▽

-- ==== Sys2Proof/Certificates/Slice0/Obligations.lean ====
section
/-! DEFINITION. The statements for the provers, from the numbered rules of spec/. -/

open Sys2Proof Sys2Proof.Machine

/-! ### Reset and the observation -/

/-- R34 and R271: the construction state. The parameters and the model's own fields are not part of it. -/
def Obligations.ConstructionStateAsTheSpecGives : Prop :=
  State.reset.st = .seek ∧ State.reset.win = [] ∧ State.reset.hunt = false ∧ State.reset.head = 0 ∧
    (∀ f, State.reset.faults.has f = false) ∧ State.reset.inReady = true

/-- R28, R205: a run with any reason in its fault mark has no observation; one with none shows its events, in
order, and the final `st`, `win` and `hunt`. -/
def Obligations.ObservationOfARun : Prop :=
  ∀ (s : State),
    (∀ f, s.faults.has f = true → s.observe = none) ∧
    ((∀ f, s.faults.has f = false) →
      s.observe = some { events := s.out.map Emission.event, st := s.st, win := s.win, hunt := s.hunt })

/-! ### Host transactions -/

/-- R182: NOP, whatever its ignored data bits are. -/
def Obligations.NopLeavesTheWholeState : Prop :=
  ∀ (data : Byte) (s : State), s.inReady = true → exec (.nop data) s = .next s

/-- R184: RESET writes `st`, `win`, `hunt`, `head` and nothing else, emits nothing, is taken whether or not the
block is ready, and is idempotent. -/
def Obligations.ResetWritesTheResetValues : Prop :=
  ∀ (data : Byte) (s : State),
    exec (.reset data) s = .next { s with st := .seek, win := [], hunt := false, head := 0 } ∧
    ∀ (again : Byte) (t : State), exec (.reset data) s = .next t → exec (.reset again) t = .next t

/-- R185: the reserved op leaves the mark ReservedOp and the state otherwise unchanged. -/
def Obligations.ReservedOpLeavesOnlyItsMark : Prop :=
  ∀ (data : Byte) (s : State), s.inReady = true →
    exec (.rsvd data) s = .next { s with faults := { s.faults with reservedOp := true } }

/-- R283: while `in_ready` = 0, NOP, FEED and the reserved op leave the mark FeedWhileBusy and nothing else; the
byte is not taken. The marker rows are bytes of the stream and do the same (the model's choice, log entry 13). -/
def Obligations.BusyTransactionLeavesOnlyItsMark : Prop :=
  ∀ (data b : Byte) (s : State), s.inReady = false →
    (∀ i ∈ [Instr.nop data, .feed b, .rsvd data, .markerD, .markerF],
      exec i s = .next { s with faults := { s.faults with feedWhileBusy := true } })

/-- R183, R188, R189: FEED appends its byte and performs the enabled actions, at most 4121 of them, until no
action is enabled. -/
def Obligations.FeedAppendsAndRunsToQuiescence : Prop :=
  ∀ (b : Byte) (s : State), s.inReady = true →
    ∃ (t : State) (n : Nat), exec (.feed b) s = .next t ∧ n ≤ 4121 ∧
      ActionsLead n { s with win := s.win ++ [b] } t ∧ t.inReady = true

/-- The frame of FEED: the window only loses bytes at its old end, `head` counts them, the events so far stay and
the new ones follow them, and nothing else but `st` and `hunt` is written. MARKER_D and MARKER_F are FEED of their
byte in every state. -/
def Obligations.FeedFrame : Prop :=
  ∀ (b : Byte) (s : State), s.inReady = true →
    exec .markerD s = exec (.feed 0x44) s ∧ exec .markerF s = exec (.feed 0x46) s ∧
    ∃ (t : State) (k : Nat) (evs : List Emission), exec (.feed b) s = .next t ∧
      k ≤ s.win.length + 1 ∧ t.win = (s.win ++ [b]).drop k ∧ t.head = s.head + k ∧ t.out = s.out ++ evs ∧
      t.faults = s.faults ∧ t.cfg = s.cfg ∧ t.taken = s.taken ∧ t.pending = s.pending ∧ t.owner = s.owner ∧
      t.result = s.result

/-- A byte other than `0x44` fed to an empty window in SEEK is skipped, and reported once per hunt run. -/
def Obligations.FeedOfAStrayByteIsSkipped : Prop :=
  ∀ (b : Byte) (s : State), s.st = .seek → s.win = [] → b ≠ 0x44 →
    exec (.feed b) s = .next { s with
      head := s.head + 1
      hunt := true
      out := if s.hunt then s.out else s.out ++ [⟨.error .badMarker, s.head⟩] }

/-- MARKER_D where it is frame byte 0, and MARKER_F where it is frame byte 1 (which locks); in every state each
does what FEED of that byte does. -/
def Obligations.MarkerBytesOpenACandidate : Prop :=
  ∀ (s : State), s.st = .seek →
    (s.win = [] → exec .markerD s = .next { s with win := [0x44] } ∧
      exec (.feed 0x44) s = .next { s with win := [0x44] }) ∧
    (s.win = [0x44] → exec .markerF s = .next { s with st := .acc, win := [0x44, 0x46] } ∧
      exec (.feed 0x46) s = .next { s with st := .acc, win := [0x44, 0x46] })

/-! ### Engine actions -/

/-- R193: SKIP, on both forms of its condition. -/
def Obligations.SkipDropsOneByteAndReportsOnce : Prop :=
  ∀ (s : State), s.st = .seek →
    ((1 ≤ s.win.length ∧ byteAt s.win 0 ≠ 0x44) ∨
      (2 ≤ s.win.length ∧ byteAt s.win 0 = 0x44 ∧ byteAt s.win 1 ≠ 0x46)) →
    exec .skip s = .next { s with
      win := s.win.drop 1
      head := s.head + 1
      hunt := true
      out := if s.hunt then s.out else s.out ++ [⟨.error .badMarker, s.head⟩] }

/-- R194: LOCK. -/
def Obligations.LockBeginsACandidate : Prop :=
  ∀ (s : State), s.st = .seek → 2 ≤ s.win.length → byteAt s.win 0 = 0x44 → byteAt s.win 1 = 0x46 →
    exec .lock s = .next { s with st := .acc }

/-- R196: ACCEPT. -/
def Obligations.AcceptEmitsAndDropsTheFrame : Prop :=
  ∀ (s : State) (m : Message) (k : Nat), s.st = .acc → decodeFrame s.cfg s.win = .complete m k →
    12 ≤ k ∧ k ≤ 2060 ∧
    exec .accept s = .next { s with
      win := s.win.drop k
      head := s.head + k
      st := .seek
      hunt := false
      out := s.out ++ [⟨.decoded m, s.head⟩] }

/-- R197: REJECT, and which errors it can report on a window that begins with the marker. -/
def Obligations.RejectReportsAndDropsOneByte : Prop :=
  ∀ (s : State) (e : FrameError), s.st = .acc → decodeFrame s.cfg s.win = .invalid e →
    exec .reject s = .next { s with
      win := s.win.drop 1
      head := s.head + 1
      st := .seek
      hunt := true
      out := s.out ++ [⟨.error e, s.head⟩] } ∧
    (startsWithMarker s.win = true → e = .lengthMismatch ∨ e = .checksumMismatch)

/-- R191: in a state that is not quiescent exactly one of the four actions can be performed; in a quiescent one
none can, and no event row either. -/
def Obligations.ExactlyOneActionUnlessQuiescent : Prop :=
  ∀ (s : State),
    (s.inReady = false → ∃! i, i ∈ [Instr.skip, .lock, .accept, .reject] ∧ ∃ t, exec i s = .next t) ∧
    (s.inReady = true →
      ∀ i ∈ [Instr.skip, .lock, .accept, .reject, .evDecoded, .evBadMarker, .evChecksumMismatch, .evLengthMismatch],
        exec i s = .refused .notEnabled)

/-! ### Event codes -/

/-- EV_DECODED and EV_CHECKSUM_MISMATCH and EV_LENGTH_MISMATCH: the ACCEPT or REJECT that emits them. -/
def Obligations.EventRowsOfACandidate : Prop :=
  ∀ (s : State), s.st = .acc →
    (∀ m k, decodeFrame s.cfg s.win = .complete m k →
      exec .evDecoded s = .next { s with
        win := s.win.drop k, head := s.head + k, st := .seek, hunt := false
        out := s.out ++ [⟨.decoded m, s.head⟩] }) ∧
    (decodeFrame s.cfg s.win = .invalid .checksumMismatch →
      exec .evChecksumMismatch s = .next { s with
        win := s.win.drop 1, head := s.head + 1, st := .seek, hunt := true
        out := s.out ++ [⟨.error .checksumMismatch, s.head⟩] }) ∧
    (decodeFrame s.cfg s.win = .invalid .lengthMismatch →
      exec .evLengthMismatch s = .next { s with
        win := s.win.drop 1, head := s.head + 1, st := .seek, hunt := true
        out := s.out ++ [⟨.error .lengthMismatch, s.head⟩] })

/-- EV_BAD_MARKER: the SKIP that reports, which is one with `hunt` = 0; a SKIP with `hunt` = 1 emits nothing. -/
def Obligations.EventRowOfAHunt : Prop :=
  ∀ (s : State), s.st = .seek →
    ((1 ≤ s.win.length ∧ byteAt s.win 0 ≠ 0x44) ∨
      (2 ≤ s.win.length ∧ byteAt s.win 0 = 0x44 ∧ byteAt s.win 1 ≠ 0x46)) →
    (s.hunt = false → exec .evBadMarker s = .next { s with
      win := s.win.drop 1
      head := s.head + 1
      hunt := true
      out := s.out ++ [⟨.error .badMarker, s.head⟩] }) ∧
    (s.hunt = true → exec .evBadMarker s = .refused .notEnabled)

/-- An event row stops in every state whose next action, if there is one, does not emit that row's code (the
model's choice, log entry 16). -/
def Obligations.EventRowsStopUnlessTheirEventIsNext : Prop :=
  ∀ (s : State) (i : Instr) (code : BitVec 3),
    (i, code) ∈ [(Instr.evDecoded, 0), (.evBadMarker, 1), (.evChecksumMismatch, 2), (.evLengthMismatch, 3)] →
    (∀ a, s.enabled = some a → (a.event s.hunt).map Event.code ≠ some code) → exec i s = .refused .notEnabled

/-- Event code 4 and the codes of EV_RSVD are refused, being never emitted. -/
def Obligations.ReservedEventCodesAreRefused : Prop :=
  ∀ (low : BitVec 2) (s : State),
    exec .evUnknownType s = .refused (.neverEmitted 4) ∧
    exec (.evRsvd low) s = .refused (.neverEmitted (1#1 ++ low))

/-! ### Checksum validator -/

/-- R102: `compute` is CKSUM of the serialised operands, the length as given. -/
def Obligations.ComputeIsTheChecksumOfTheFields : Prop :=
  ∀ (m0 m1 : Byte) (id : U32) (type len : U16) (payload : List Byte) (s : State), payload.length ≤ 2048 →
    exec (.ckCompute m0 m1 id type len payload) s = .next { s with
      result := some (.checksum (cksumFn s.cfg.cksum
        ([m0, m1] ++ wr32 s.cfg.endian id ++ wr16 s.cfg.endian type ++ wr16 s.cfg.endian len ++ payload))) }

/-- R103: `verify` is true exactly for 12 to 2060 bytes whose last two are CKSUM of the others. -/
def Obligations.VerifyComparesTheLastTwoBytes : Prop :=
  ∀ (f : List Byte) (s : State), ∃ v : Bool,
    exec (.ckVerify f) s = .next { s with result := some (.verified v) } ∧
    (v = true ↔ 12 ≤ f.length ∧ f.length ≤ 2060 ∧
      cksumFn s.cfg.cksum (f.take (f.length - 2)) = memRead16 s.cfg.endian f (f.length - 2))

/-- R104: every frame verifies, and its checksum field is what `compute` gives for its fields. -/
def Obligations.FrameVerifies : Prop :=
  ∀ (p : Params) (id : U32) (type : U16) (payload : List Byte), payload.length ≤ 2048 →
    verify p (frame p id type payload) = true ∧
    checksumField p.endian (frame p id type payload) payload.length =
      compute p [0x44, 0x46] id type (BitVec.ofNat 16 payload.length) payload

/-! ### Type classifier -/

/-- R168: the five cases of `classify`. -/
def Obligations.ClassifyByCase : Prop :=
  ∀ (reg : Registry) (type : U16) (len : Nat) (payload : List Byte), len ≤ 2048 → payload.length = len →
    (type.getLsbD 15 = true → len = 1 → ∃ b, payload = [b] ∧ classify reg type len payload = .ok .ack (some b)) ∧
    (type.getLsbD 15 = true → len ≠ 1 → classify reg type len payload = .bad) ∧
    (∀ r, type.getLsbD 15 = false → registrySize reg (baseCode type) = some r → len = r.val →
      classify reg type len payload = .ok .cmd none) ∧
    (∀ r, type.getLsbD 15 = false → registrySize reg (baseCode type) = some r → len ≠ r.val →
      classify reg type len payload = .bad) ∧
    (type.getLsbD 15 = false → registrySize reg (baseCode type) = none →
      classify reg type len payload = .ok .unknown none)

/-- CLASSIFY and DECODE return what their functions give and write nothing else. -/
def Obligations.PureRowsWriteOnlyTheirResult : Prop :=
  ∀ (s : State),
    (∀ w, exec (.decode w) s = .next { s with result := some (.decoded (decodeFrame s.cfg w)) }) ∧
    (∀ type len payload, classOperandsOk len payload = true →
      exec (.classify type len payload) s = .next { s with
        result := some (.classified (classify s.cfg.reg type len.toNat payload)) })

/-- R161: the ACK row takes exactly one payload byte, the response code, for every base code. -/
def Obligations.AckTakesOneByte : Prop :=
  ∀ (base : BitVec 15) (len : U16) (payload : List Byte) (s : State), classOperandsOk len payload = true →
    (len = 1 → ∃ b, payload = [b] ∧
      exec (.ack base len payload) s = .next { s with result := some (.classified (.ok .ack (some b))) }) ∧
    (len ≠ 1 → exec (.ack base len payload) s = .next { s with result := some (.classified .bad) })

/-- R162: the rows CMD_HI and CMD take exactly the registered size. -/
def Obligations.CommandTakesItsRegisteredSize : Prop :=
  ∀ (len : U16) (payload : List Byte) (s : State), classOperandsOk len payload = true →
    exec (.cmdHi len payload) s = .next { s with
      result := some (.classified (if len.toNat = s.cfg.reg.hiSize.val then .ok .cmd none else .bad)) } ∧
    registrySize s.cfg.reg 1 = some s.cfg.reg.hiSize ∧
    ∀ base size, registrySize s.cfg.reg base = some size →
      exec (.cmd base len payload) s = .next { s with
        result := some (.classified (if len.toNat = size.val then .ok .cmd none else .bad)) }

/-- R163: the UNKNOWN row takes every length and raises no error. -/
def Obligations.UnknownTypeIsNotAnError : Prop :=
  ∀ (base : BitVec 15) (len : U16) (payload : List Byte) (s : State), classOperandsOk len payload = true →
    registrySize s.cfg.reg base = none →
    exec (.unknown base len payload) s = .next { s with result := some (.classified (.ok .unknown none)) }

/-- Where the type-class rows, CLASSIFY and CK_COMPUTE stop: operands outside their domain, and a registry that
does not select the row. -/
def Obligations.OperandsOutsideTheDomainAreRefused : Prop :=
  ∀ (s : State),
    (∀ (base : BitVec 15) (type len : U16) (payload : List Byte), classOperandsOk len payload = false →
      exec (.ack base len payload) s = .refused .operandDomain ∧
      exec (.cmdHi len payload) s = .refused .operandDomain ∧
      exec (.classify type len payload) s = .refused .operandDomain) ∧
    (∀ (m0 m1 : Byte) (id : U32) (type len : U16) (payload : List Byte), 2048 < payload.length →
      exec (.ckCompute m0 m1 id type len payload) s = .refused .operandDomain) ∧
    (∀ (base : BitVec 15) (len : U16) (payload : List Byte),
      (registrySize s.cfg.reg base = none → exec (.cmd base len payload) s = .refused .notSelected) ∧
      (registrySize s.cfg.reg base ≠ none → exec (.unknown base len payload) s = .refused .notSelected) ∧
      (classOperandsOk len payload = false →
        (registrySize s.cfg.reg base ≠ none → exec (.cmd base len payload) s = .refused .operandDomain) ∧
        (registrySize s.cfg.reg base = none → exec (.unknown base len payload) s = .refused .operandDomain)))

/-- The row a type field decodes to returns what CLASSIFY returns for that type field. That a type-class row takes
the length and the payload and returns the classifier's answer is the model's reading (log entries 12 and 14). -/
def Obligations.TypeRowsAgreeWithClassify : Prop :=
  ∀ (s : State) (type len : U16) (payload : List Byte) (i : Instr),
    decodeType s.cfg.reg type len payload = .ok i → exec i s = exec (.classify type len payload) s

/-! ### Frame decoder -/

/-- R122 and R123: each marker byte is checked as soon as it is present, whatever follows. -/
def Obligations.DecodeRejectsABadMarkerAtOnce : Prop :=
  ∀ (p : Params) (a b : Byte) (rest : List Byte),
    (a ≠ 0x44 → decodeFrame p (a :: rest) = .invalid .badMarker) ∧
    (b ≠ 0x46 → decodeFrame p (0x44 :: b :: rest) = .invalid .badMarker) ∧
    decodeFrame p [] = .incomplete ∧ decodeFrame p [0x44] = .incomplete

/-- R124: a right marker and fewer than 10 bytes. -/
def Obligations.DecodeAwaitsTheHeader : Prop :=
  ∀ (p : Params) (w : List Byte), w.length < 10 →
    (1 ≤ w.length → byteAt w 0 = 0x44) → (2 ≤ w.length → byteAt w 1 = 0x46) → decodeFrame p w = .incomplete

△

The reply should hold only the lines from the beginning of the listing above through the line with "the observation -/", each one written exactly as it appears.

-- ==== Sys2Proof/Certificates/Slice0/Obligations.lean ====
section
/-! DEFINITION. The statements for the provers, from the numbered rules of spec/. -/

open Sys2Proof Sys2Proof.Machine

/-! ### Reset and the observation -/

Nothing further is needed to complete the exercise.